• Provided records
-- ==== Sys2Proof/Machine/Egress.lean ====
section
/-! DEFINITION. The egress buffer and the downlink ports (03_egress_bursts_and_downlink_dispatch.md): offers, bursts,
taking frames out, purge, the port arbiter, dispatch and transmit completion. -/

namespace Sys2Proof.Machine

/-! ### Bursts (R45, R50) -/

/-- The byte total of a burst (R45). -/
def Burst.total (b : Burst) : Nat := (b.frames.map (fun f => f.payload.length)).sum

def Burst.isTransmitting (b : Burst) : Bool :=
  match b.state with
  | .transmitting _ => true
  | _ => false

/-- The head of a class list is eligible: CLOSED, or OPEN in the ADMISSION list (R50). -/
def headEligible (c : Cls) (l : List Burst) : Bool :=
  match l with
  | [] => false
  | b :: _ =>
    match b.state with
    | .closed => true
    | .opened => decide (c = .admission)
    | .transmitting _ => false

/-- The classes of a radio's eligible heads, in order of priority (R51). -/
def eligible (l : RadioLists) : List Cls := Cls.all.filter (fun c => headEligible c (l.of c))

/-- One of a radio's bursts is TRANSMITTING. -/
def RadioLists.transmitting (l : RadioLists) : Bool := Cls.all.any (fun c => (l.of c).any Burst.isTransmitting)

/-- A radio can dispatch: IN_SERVICE, nothing TRANSMITTING, an eligible head (R50). -/
def State.canDispatch (s : State) (r : Nat) : Bool :=
  s.inService r && !(s.lists r).transmitting && !(eligible (s.lists r)).isEmpty

/-- A class takes a buffer while this many are in use (R44). -/
def bufferFree (c : Cls) (inUse : Nat) : Bool :=
  decide (inUse < if c = .admission then Config.frameBuffers else Config.sharedBuffers)

/-- A class opens a burst while this many are in use (R44). -/
def burstFree (c : Cls) (inUse : Nat) : Bool :=
  decide (inUse < if c = .admission then Config.burstRecords else Config.sharedBursts)

/-- A burst that is full is CLOSED and has no seal deadline (R47 step 3). -/
def Burst.closeIfFull (b : Burst) : Burst :=
  if b.frames.length = Config.burstFrames ∨ b.total = Config.burstBytes then { b with state := .closed, sealAt := none }
  else b

/-- An OPEN burst with a new successor becomes CLOSED (R47 step 2). -/
def Burst.succeeded (b : Burst) : Burst :=
  if b.state = .opened then { b with state := .closed, sealAt := none } else b

/-- The frame fits the burst as an OPEN tail (R47 step 1). -/
def Burst.fits (b : Burst) (f : Frame) : Bool :=
  decide (b.state = .opened) && decide (b.frames.length < Config.burstFrames)
    && decide (b.total + f.payload.length ≤ Config.burstBytes)

/-- The frame joined to the tail of a class list, when it fits (R47 step 1). -/
def mergeTail (f : Frame) : List Burst → Option (List Burst)
  | [] => none
  | [b] => if b.fits f then some [{ b with frames := b.frames ++ [f] }.closeIfFull] else none
  | b :: bs => (mergeTail f bs).map (b :: ·)

/-- The class list with a new burst of this one frame behind it (R47 steps 2 and 3). -/
def openTail (c : Cls) (sealAt : Time) (f : Frame) (l : List Burst) : List Burst :=
  l.map Burst.succeeded
    ++ [{ state := .opened, frames := [f],
          sealAt := if c = .admission then none else some sealAt : Burst }.closeIfFull]

/-- Where an offered frame goes: the new class list, and whether it opened a burst; none where it gets no room (R47). -/
def place (s : State) (r : Nat) (c : Cls) (f : Frame) : Option (List Burst × Bool) :=
  let l := s.list r c
  if bufferFree c s.egress.buffers then
    match mergeTail f l with
    | some l' => some (l', false)
    | none =>
      if burstFree c s.egress.bursts ∧ ¬ (c = .replay ∧ Config.replayBursts ≤ l.length) then
        some (openTail c (s.venueTime + usec s.gov.activeCtx.sealAge.toNat) f l, true)
      else none
  else none

/-! ### Egress counts (R15) -/

/-- A pending class is applied when the egress count is 0 (R14, R15). -/
def Station.applyPending (st : Station) : Station :=
  if st.egress = 0 then
    match st.pendingCls with
    | some c => { st with cls := c, pendingCls := none }
    | none => st
  else st

/-- A station's egress count rises by 1; a frame with no handle changes no count. -/
def raiseEgress (h : Option Nat) (s : State) : State :=
  match h with
  | some h => s.modStation h (fun st => { st with egress := st.egress + 1 })
  | none => s

/-- A station's egress count falls by 1, and at 0 a pending class is applied (R15). -/
def lowerEgress (h : Option Nat) (s : State) : State :=
  match h with
  | some h => s.modStation h (fun st => { st with egress := st.egress - 1 }.applyPending)
  | none => s

/-! ### Offers (R46 to R48) -/

/-- What becomes of an offer that finds no room (R46's last column): dropped, or declined. -/
inductive OfferSort where
  | droppable
  | declinable
  deriving DecidableEq, Repr

/-- What the sending block is told (R46). -/
inductive Offered where
  | accepted
  | dropped
  | declined
  | refused
  deriving DecidableEq, Repr

/-- The radio's arbiter is asked where the change of a class list made a head eligible: the list's head was not eligible
before and is now, or a new head was uncovered (R47, R50). -/
def askIfEligible (r : Nat) (c : Cls) (was new : List Burst) (uncovered : Bool) (s : State) : State :=
  if headEligible c new && (uncovered || !headEligible c was) then s.askRadio r else s

/-- A frame joins its class list: the list, the pool's counts, the accepted counter, the station's egress count (R47). -/
def acceptFrame (r : Nat) (c : Cls) (f : Frame) (l : List Burst) (opened : Bool) (s : State) : State :=
  let was := s.list r c
  let s1 := s.setList r c l
  let s2 := { s1 with
    egress := { s1.egress with
      buffers := s1.egress.buffers + 1
      bursts := s1.egress.bursts + (if opened then 1 else 0)
      accepted := bump s1.egress.accepted } }
  askIfEligible r c was l false (raiseEgress f.handle s2)

/-- An offer is taken (R46 to R48). -/
def offer (sort : OfferSort) (r : Nat) (c : Cls) (f : Frame) (s : State) : Offered × State :=
  if !s.inService r then
    (.refused, s.modRadio r (fun x => { x with drops := { x.drops with notInService := bump x.drops.notInService } }))
  else
    match place s r c f with
    | some (l, opened) => (.accepted, acceptFrame r c f l opened s)
    | none =>
      match sort with
      | .declinable => (.declined, { s with egress := { s.egress with declined := bump s.egress.declined } })
      | .droppable =>
        (.dropped, occur { cls := .egressOverflow, radio := some r, frame := some (f.offered r) }
          (s.modRadio r (fun x => { x with drops := { x.drops with overflow := bump x.drops.overflow } })))

/-- A service message to a radio: offered in ADMISSION class with no station handle (R30, R102, R122, R145). -/
def offerService (r : Nat) (station : Addr) (code : Byte) (body : List Byte) (s : State) : Offered × State :=
  offer .droppable r .admission { kind := .service code, dst := station, payload := body } s

/-! ### Taking frames out (R58) -/

/-- A station's frames in the OPEN and CLOSED bursts of a class list, in order, and the list without them and without the
bursts left empty (R27, R58). -/
def takeFrames (h : Nat) : List Burst → List Frame × List Burst
  | [] => ([], [])
  | b :: bs =>
    let (fs, rest) := takeFrames h bs
    if b.isTransmitting then (fs, b :: rest)
    else
      let mine := b.frames.filter (fun f => f.handle = some h)
      let left := b.frames.filter (fun f => f.handle ≠ some h)
      if left = [] then (mine ++ fs, rest) else (mine ++ fs, { b with frames := left } :: rest)

/-- The head burst holds frames of this station only, so that taking them out frees it (R58). -/
def headFreed (h : Nat) : List Burst → Bool
  | [] => false
  | b :: _ => !b.isTransmitting && b.frames.all (fun f => f.handle = some h)

/-- A station's frames are taken out of one class list of a radio; their buffers and the bursts left empty are freed and a
head uncovered may be eligible (R58). The egress count is left to the caller. -/
def takeFromList (h r : Nat) (c : Cls) (s : State) : List Frame × State :=
  let l := s.list r c
  let (fs, l') := takeFrames h l
  if fs = [] then ([], s)
  else
    let s1 := s.setList r c l'
    let s2 := { s1 with
      egress := { s1.egress with
        buffers := s1.egress.buffers - fs.length
        bursts := s1.egress.bursts - (l.length - l'.length) } }
    (fs, askIfEligible r c l l' (headFreed h l) s2.freedRoom)

/-- A station's frames are taken out of all four class lists of a radio (R27). -/
def takeFromRadio (h r : Nat) (s : State) : List Frame × State :=
  Cls.all.foldl (fun acc c =>
    let (fs, s1) := takeFromList h r c acc.2
    (acc.1 ++ fs, s1)) ([], s)

/-- The handle of a removed station is cleared in TRANSMITTING bursts (R9, R58). -/
def clearHandle (h : Nat) (l : List Burst) : List Burst :=
  l.map (fun b => { b with frames := b.frames.map (fun f => if f.handle = some h then { f with handle := none } else f) })

/-- The handle is cleared in every list of a radio. -/
def RadioLists.clearHandle (h : Nat) (l : RadioLists) : RadioLists :=
  ⟨Machine.clearHandle h l.admission, Machine.clearHandle h l.fan, Machine.clearHandle h l.visitor,
   Machine.clearHandle h l.replay⟩

/-- The queued frames of a removed station are discarded from every radio's lists and its handle is cleared in TRANSMITTING
bursts; answers how many were discarded (R9, R58). -/
def discardQueued (h : Nat) (s : State) : Nat × State :=
  let (n, s1) := s.egress.lists.keys.foldl (fun acc r =>
    let (fs, s1) := takeFromRadio h r acc.2
    (acc.1 + fs.length, s1)) (0, s)
  (n, { s1 with egress := { s1.egress with lists := s1.egress.lists.mapVals {} (RadioLists.clearHandle h) } })

/-- A purge of one radio's class lists: every burst but a TRANSMITTING one is discarded, its frames lower their stations'
egress counts and raise the radio's purge drop counter (R59). A purge that finds nothing frees no room, so it announces none
(R57; log entry 33). -/
def purge (r : Nat) (s : State) : State :=
  let bs := Cls.all.flatMap (fun c => (s.list r c).filter (fun b => !b.isTransmitting))
  let frames := bs.flatMap Burst.frames
  if bs = [] then s
  else
    let keep := fun l : List Burst => l.filter Burst.isTransmitting
    let l := s.lists r
    let s1 := s.setLists r ⟨keep l.admission, keep l.fan, keep l.visitor, keep l.replay⟩
    let s2 := { s1 with
      egress := { s1.egress with
        buffers := s1.egress.buffers - frames.length
        bursts := s1.egress.bursts - bs.length } }
    let s3 := frames.foldl (fun s f => lowerEgress f.handle s) s2
    (s3.modRadio r (fun x => { x with drops := { x.drops with purge := bumpBy x.drops.purge frames.length } })).freedRoom

/-! ### The port arbiter (R52 to R54) -/

/-- The head of a class list becomes TRANSMITTING on a port; its seal deadline is removed (R54 step 1). -/
def transmitHead (p : Nat) : List Burst → List Burst
  | [] => []
  | b :: bs => { b with state := .transmitting p, sealAt := none } :: bs

/-- The port dispatches the head of class `c` on radio `r`, `classes` being those of the grant request (R54). -/
def dispatch (p r : Nat) (classes : List Cls) (c : Cls) (s : State) : State :=
  match s.list r c with
  | [] => s
  | b :: bs =>
    let s1 := s.setList r c (transmitHead p (b :: bs))
    let s2 := chargeDispatch r classes c b.total s1
    s2.setPort p { s2.port p with
      pointer := some r, sending := some (r, c), wire := b.frames.map (Frame.wire r) }

/-- The arbiter asks the radios in turn and stops at the first that is granted a class (R52). -/
def arbiterOver (p : Nat) : List Nat → State → State
  | [], s => s
  | r :: rs, s =>
    let classes := eligible (s.lists r)
    match grantRequest r classes s with
    | (some c, s1) => dispatch p r classes c s1
    | (none, s1) => arbiterOver p rs s1

/-- The radios configured on a port that can dispatch, from the first number above the pointer on, wrapping (R52). -/
def arbiterOrder (p : Nat) (s : State) : List Nat :=
  let rs := (s.radios.filter (fun e => decide (e.2.cfg.map RadioCfg.port = some p) && s.canDispatch e.1)).map Prod.fst
  match (s.port p).pointer with
  | none => rs
  | some k => rs.filter (fun r => decide (k < r)) ++ rs.filter (fun r => decide (r ≤ k))

/-- A run of a port's arbiter; a busy port does not run it (R52, R53). -/
def runArbiter (p : Nat) (s : State) : State :=
  match (s.port p).sending with
  | some _ => s
  | none => arbiterOver p (arbiterOrder p s) s

/-- The arbiters asked for in this event run, each once, in order of port number (R53; log entry 7). -/
def runArbiters (s : State) : State :=
  let asked := [0, 1, 2, 3].filter (fun p => s.ev.ask.contains p)
  asked.foldl (fun s p => runArbiter p s) { s with ev := { s.ev with ask := [] } }

/-! ### Seal timers (R49) -/

/-- An OPEN burst whose seal deadline is reached closes by age (R49). -/
def Burst.closeByAge (now : Time) (b : Burst) : Burst :=
  match b.sealAt with
  | some d => if b.state = .opened ∧ reached now d then { b with state := .closed, sealAt := none } else b
  | none => b

/-- The bursts of one class list of a radio close by age, and the head may become eligible. -/
def closeListByAge (r : Nat) (c : Cls) (s : State) : State :=
  let l := s.list r c
  let l' := l.map (Burst.closeByAge s.venueTime)
  if l' = l then s else askIfEligible r c l l' false (s.setList r c l')

/-- Every OPEN burst of a radio past its seal deadline closes (R49). -/
def closeByAge (r : Nat) (s : State) : State := Cls.all.foldl (fun s c => closeListByAge r c s) s

/-- Changes every seal deadline. -/
def State.modSeals (s : State) (f : Time → Time) : State :=
  let g := fun l : List Burst => l.map (fun b => { b with sealAt := b.sealAt.map f })
  { s with
    egress := { s.egress with
      lists := s.egress.lists.mapVals {} (fun l => ⟨g l.admission, g l.fan, g l.visitor, g l.replay⟩) } }

/-- The earliest seal deadline of a radio's OPEN bursts is now: its seal timer expires (R49). -/
def State.sealDue (s : State) (r : Nat) : Bool :=
  Cls.all.any (fun c => (s.list r c).any (fun b => match b.sealAt with
    | some d => decide (b.state = .opened) && reached s.venueTime d
    | none => false))

/-! ### Transmit completion (R56) -/

/-- The TRANSMITTING burst at the head of a class list leaves it, and the egress counts of its frames fall; answers the
burst (R56 steps 1 and 2). -/
def finishBurst (r : Nat) (c : Cls) (s : State) : Option Burst × State :=
  match s.list r c with
  | [] => (none, s)
  | b :: bs =>
    let s1 := b.frames.foldl (fun s f => lowerEgress f.handle s) (s.setList r c bs)
    (some b, { s1 with
      egress := { s1.egress with
        buffers := s1.egress.buffers - b.frames.length
        bursts := s1.egress.bursts - 1 } }.freedRoom |> askIfEligible r c [] bs true)

/-- The transmit completion at a port (R56): steps 1 to 4, the announcement noted and the arbiter asked for. A port that is
sending nothing completes nothing. -/
def completeTransmit (p : Nat) (s : State) : State :=
  match (s.port p).sending with
  | none => s
  | some (r, c) =>
    let (b, s1) := finishBurst r c s
    let n := (b.map (fun b => b.frames.length)).getD 0
    let bytes := (b.map Burst.total).getD 0
    let port := s1.port p
    let s2 := s1.setPort p { port with
      sending := none
      wire := []
      ctrs := { port.ctrs with
        sent := bumpBy port.ctrs.sent n
        burstsSent := bump port.ctrs.burstsSent
        framesSent := bumpBy port.ctrs.framesSent n
        bytesSent := bumpBy port.ctrs.bytesSent bytes } }
    s2.askPort p

end Sys2Proof.Machine
end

• Your instructions
Reproduce verbatim the lines above, from the line with "s with egress" through the line with "(s.modRadio r (fun".

• Final answer
      | .declinable => (.declined, { s with egress := { s.egress with declined := bump s.egress.declined } })
      | .droppable =>
        (.dropped, occur { cls := .egressOverflow, radio := some r, frame := some (f.offered r) }
          (s.modRadio r (fun x => { x with drops := { x.drops with overflow := bump x.drops.overflow } })))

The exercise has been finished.